_Supplied data_
======
/-- The two voices stand at the same place of the same block's decode: the same address, header fields and `prev_brr`; the decoded
samples and the rest of the voices may differ. -/
structure Voice.SameDecode (x y : Voice) : Prop where
  curAddr : x.curAddr = y.curAddr
  prevBrr : x.prevBrr = y.prevBrr
  filter : x.blk.filter = y.blk.filter
  loop : x.blk.loop = y.blk.loop
  last : x.blk.last = y.blk.last

/-- The two RAMs agree on the nine bytes of the block at `a` (R327). -/
def SameBlock (ram ram' : Memory) (a : Addr) : Prop :=
  ∀ j : Nat, j ≤ 8 → ram.read (a + BitVec.ofNat 16 j) = ram'.read (a + BitVec.ofNat 16 j)

/-- Byte 0 is the header (R327). -/
theorem SameBlock.header {ram ram' : Memory} {a : Addr} (h : SameBlock ram ram' a) : ram.read a = ram'.read a := by
  simpa using h 0 (by omega)

/-- Bytes 1 to 8 hold the nibbles, two to a byte (R327). -/
theorem SameBlock.nibble {ram ram' : Memory} {a : Addr} (h : SameBlock ram ram' a) (k : Fin 16) :
    brrNibble ram a k = brrNibble ram' a k := by
  have hbyte : ram.read (a + 1 + BitVec.ofNat 16 (k.val / 2)) = ram'.read (a + 1 + BitVec.ofNat 16 (k.val / 2)) := by
    simpa [BitVec.ofNat_add, add_assoc] using h (1 + k.val / 2) (by omega)
  rw [brrNibble, brrNibble, hbyte]

/-- The sample that one turn of the decode adds (R328). -/
def brrOut (ram : Memory) (x : Voice) (k : Fin 16) : Int :=
  brrFilter x.blk.filter (brrScale ((ram.read x.curAddr).extractLsb' 4 4) (brrNibble ram x.curAddr k))
    (x.prevBrr.get 1) (x.prevBrr.get 0)

theorem brrStep_eq (ram : Memory) (x : Voice) (k : Fin 16) :
    brrStep ram x k = { x with
      blk := { x.blk with samples := x.blk.samples.set k.val (brrOut ram x k) k.isLt }
      prevBrr := #v[x.prevBrr.get 1, brrOut ram x k] } := rfl

section
variable {ram ram' : Memory} {x y : Voice}

theorem Voice.SameDecode.brrOut (h : x.SameDecode y) (hram : SameBlock ram ram' x.curAddr) (k : Fin 16) :
    brrOut ram x k = brrOut ram' y k := by
  rw [Machine.brrOut, Machine.brrOut, h.filter, h.prevBrr, hram.header, hram.nibble, h.curAddr]

/-- A turn takes two voices at the same place to the same place (R328). -/
theorem Voice.SameDecode.brrStep (h : x.SameDecode y) (hram : SameBlock ram ram' x.curAddr) (k : Fin 16) :
    (brrStep ram x k).SameDecode (brrStep ram' y k) := by
  have hout := h.brrOut hram k
  rw [brrStep_eq, brrStep_eq]
  exact ⟨h.curAddr, by rw [hout, h.prevBrr], h.filter, h.loop, h.last⟩

theorem samples_brrStep (ram : Memory) (x : Voice) (k j : Fin 16) :
    (brrStep ram x k).blk.samples.get j = if j = k then brrOut ram x k else x.blk.samples.get j := by
  rw [brrStep_eq]
  simp [Vector.get_eq_getElem, Vector.getElem_set, Fin.ext_iff, eq_comm]

/-- Turns for the samples `ks` keep the two voices at the same place, and give them the same sample wherever a turn was taken or
the samples were the same before (R328). -/
theorem Voice.SameDecode.foldl_brrStep (h : x.SameDecode y) (hram : SameBlock ram ram' x.curAddr) (ks : List (Fin 16)) :
    (ks.foldl (Machine.brrStep ram) x).SameDecode (ks.foldl (Machine.brrStep ram') y) ∧
      ∀ j, j ∈ ks ∨ x.blk.samples.get j = y.blk.samples.get j →
        (ks.foldl (Machine.brrStep ram) x).blk.samples.get j = (ks.foldl (Machine.brrStep ram') y).blk.samples.get j := by
  induction ks generalizing x y with
  | nil => exact ⟨h, fun j hj => by simpa using hj⟩
  | cons k ks ih =>
    obtain ⟨same, samples⟩ := ih (h.brrStep hram k) hram
    refine ⟨same, fun j hj => samples j ?_⟩
    rw [samples_brrStep, samples_brrStep, h.brrOut hram k]
    by_cases e : j = k
    · simp [e]
    · simpa [e] using hj

theorem Voice.SameDecode.readHeader (ha : x.curAddr = y.curAddr) (hp : x.prevBrr = y.prevBrr)
    (hram : SameBlock ram ram' x.curAddr) : (readHeader ram x).SameDecode (readHeader ram' y) := by
  rw [Machine.readHeader, Machine.readHeader, hram.header, ha]
  exact ⟨rfl, hp, rfl, rfl, rfl⟩

end

theorem Block.eq_of_fields {b c : Block} (samples : b.samples = c.samples) (filter : b.filter = c.filter)
    (loop : b.loop = c.loop) (last : b.last = c.last) : b = c := by
  cases b
  cases c
  simp_all

theorem mem_sampleIds (k : Fin 16) : k ∈ sampleIds := by
  revert k
  decide

/-- Settles O56: both decodes begin at the same place, and a turn is taken for every sample. -/
theorem blockDecodeLocal : Obligations.BlockDecodeLocal := by
  intro ram ram' x y ha hp hram
  obtain ⟨same, samples⟩ := (Voice.SameDecode.readHeader ha hp hram).foldl_brrStep hram sampleIds
  have decoded : (decodeBlock ram x).blk.samples = (decodeBlock ram' y).blk.samples :=
    Vector.ext fun j hj => samples ⟨j, hj⟩ (.inl (mem_sampleIds _))
  exact ⟨Block.eq_of_fields decoded same.filter same.loop same.last, same.prevBrr⟩

end Sys2Proof.Machine
end

section
/-! PROOF (O55, O57, O58). A sample of the DSP: what it leaves alone, the pitch, and the mix (60_exceptions.md R331 to R339). -/

namespace Sys2Proof.Machine

/-! ### A voice's turn leaves every other register and voice -/

/-- The next block sets a bit of ENDX, and no other register (R334). -/
theorem nextBlock_reg (ram : Memory) (v : Fin 8) (d : Dsp) {k : BitVec 7} (hk : k ≠ regEndx) :
    (nextBlock ram v d).reg k = d.reg k := by
  dsimp only [nextBlock]
  split_ifs <;> simp [Dsp.reg_setReg_other _ hk]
======
_Exercise description_
Within the data above, the lines from the one with "place (R328). -/" to the one with "Vector.getElem_set, Fin.ext_iff, eq_comm]" must be repeated exactly; no other line belongs in the answer.

_Task solution_
/-- A turn takes two voices at the same place to the same place (R328). -/
theorem Voice.SameDecode.brrStep (h : x.SameDecode y) (hram : SameBlock ram ram' x.curAddr) (k : Fin 16) :
    (brrStep ram x k).SameDecode (brrStep ram' y k) := by
  have hout := h.brrOut hram k
  rw [brrStep_eq, brrStep_eq]
  exact ⟨h.curAddr, by rw [hout, h.prevBrr], h.filter, h.loop, h.last⟩

theorem samples_brrStep (ram : Memory) (x : Voice) (k j : Fin 16) :
    (brrStep ram x k).blk.samples.get j = if j = k then brrOut ram x k else x.blk.samples.get j := by
  rw [brrStep_eq]
  simp [Vector.get_eq_getElem, Vector.getElem_set, Fin.ext_iff, eq_comm]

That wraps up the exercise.